▶ WHAT TO PRODUCE
Among the entries below, find the lines with the word "take" and return them.

[[ DATA FOR REVIEW open ]]

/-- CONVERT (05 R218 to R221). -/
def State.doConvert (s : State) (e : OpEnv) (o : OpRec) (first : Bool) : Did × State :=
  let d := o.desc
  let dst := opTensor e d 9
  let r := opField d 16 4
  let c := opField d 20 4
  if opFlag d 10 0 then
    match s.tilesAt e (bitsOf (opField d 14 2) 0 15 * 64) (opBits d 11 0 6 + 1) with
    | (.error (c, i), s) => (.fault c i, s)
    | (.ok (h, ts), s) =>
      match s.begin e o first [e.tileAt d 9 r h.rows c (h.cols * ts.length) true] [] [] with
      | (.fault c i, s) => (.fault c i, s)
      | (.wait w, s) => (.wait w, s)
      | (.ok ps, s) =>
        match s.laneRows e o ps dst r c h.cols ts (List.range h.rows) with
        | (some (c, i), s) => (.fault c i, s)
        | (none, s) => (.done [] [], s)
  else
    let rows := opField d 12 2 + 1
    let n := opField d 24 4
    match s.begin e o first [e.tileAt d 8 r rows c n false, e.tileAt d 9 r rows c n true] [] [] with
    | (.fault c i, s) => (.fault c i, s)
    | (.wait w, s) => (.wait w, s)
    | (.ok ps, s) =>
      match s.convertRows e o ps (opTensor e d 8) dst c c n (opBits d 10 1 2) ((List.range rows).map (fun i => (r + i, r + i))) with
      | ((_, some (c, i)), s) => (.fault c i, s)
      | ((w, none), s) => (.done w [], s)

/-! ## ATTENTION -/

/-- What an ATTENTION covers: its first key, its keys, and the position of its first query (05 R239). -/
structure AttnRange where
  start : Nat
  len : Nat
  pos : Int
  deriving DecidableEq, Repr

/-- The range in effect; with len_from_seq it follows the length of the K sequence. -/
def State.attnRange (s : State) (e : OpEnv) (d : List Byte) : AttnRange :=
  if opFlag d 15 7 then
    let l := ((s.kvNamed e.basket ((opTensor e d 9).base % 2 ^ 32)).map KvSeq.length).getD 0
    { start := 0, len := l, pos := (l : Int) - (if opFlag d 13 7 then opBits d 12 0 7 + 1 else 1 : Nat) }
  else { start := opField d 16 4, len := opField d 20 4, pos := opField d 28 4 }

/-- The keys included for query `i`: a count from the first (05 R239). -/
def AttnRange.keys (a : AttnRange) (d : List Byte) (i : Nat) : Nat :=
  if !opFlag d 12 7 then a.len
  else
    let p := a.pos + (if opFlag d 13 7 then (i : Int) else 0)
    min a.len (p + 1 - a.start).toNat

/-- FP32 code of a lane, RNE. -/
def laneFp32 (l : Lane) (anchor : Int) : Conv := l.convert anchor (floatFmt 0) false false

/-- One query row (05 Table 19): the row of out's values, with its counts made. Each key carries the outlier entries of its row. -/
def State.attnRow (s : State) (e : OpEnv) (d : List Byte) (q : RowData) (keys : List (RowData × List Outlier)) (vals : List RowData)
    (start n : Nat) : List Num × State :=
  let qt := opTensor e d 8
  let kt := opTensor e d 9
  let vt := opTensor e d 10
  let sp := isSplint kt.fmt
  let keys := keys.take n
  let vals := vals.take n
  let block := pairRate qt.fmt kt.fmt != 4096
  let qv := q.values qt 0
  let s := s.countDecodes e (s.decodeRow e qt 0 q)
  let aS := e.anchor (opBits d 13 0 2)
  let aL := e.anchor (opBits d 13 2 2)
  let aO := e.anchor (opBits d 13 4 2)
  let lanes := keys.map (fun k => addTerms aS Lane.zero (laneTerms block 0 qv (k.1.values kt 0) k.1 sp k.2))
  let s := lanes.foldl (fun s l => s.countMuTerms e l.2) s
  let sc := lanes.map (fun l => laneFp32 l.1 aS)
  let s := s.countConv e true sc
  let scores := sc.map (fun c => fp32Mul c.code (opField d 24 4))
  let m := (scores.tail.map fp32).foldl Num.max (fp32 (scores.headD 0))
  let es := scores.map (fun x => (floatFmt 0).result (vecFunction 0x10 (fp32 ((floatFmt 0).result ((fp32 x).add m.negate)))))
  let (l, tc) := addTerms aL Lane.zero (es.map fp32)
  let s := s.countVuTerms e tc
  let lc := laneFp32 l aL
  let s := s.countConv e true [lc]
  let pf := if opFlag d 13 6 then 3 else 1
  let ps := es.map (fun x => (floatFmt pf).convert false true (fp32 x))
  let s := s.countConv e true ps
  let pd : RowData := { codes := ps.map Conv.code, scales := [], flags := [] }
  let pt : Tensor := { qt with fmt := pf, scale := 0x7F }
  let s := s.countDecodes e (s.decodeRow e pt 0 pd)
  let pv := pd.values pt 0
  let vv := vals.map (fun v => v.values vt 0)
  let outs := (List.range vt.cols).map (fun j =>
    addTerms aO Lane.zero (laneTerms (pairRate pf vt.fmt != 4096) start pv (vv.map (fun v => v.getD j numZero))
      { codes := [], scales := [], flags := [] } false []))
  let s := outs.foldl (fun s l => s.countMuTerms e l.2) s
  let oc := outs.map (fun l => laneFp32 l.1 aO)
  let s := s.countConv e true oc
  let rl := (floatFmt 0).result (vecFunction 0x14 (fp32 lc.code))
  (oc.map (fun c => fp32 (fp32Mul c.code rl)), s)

[[ DATA FOR REVIEW closed ]]

▶ OUTPUT FOR THIS EXERCISE
  let keys := keys.take n
  let vals := vals.take n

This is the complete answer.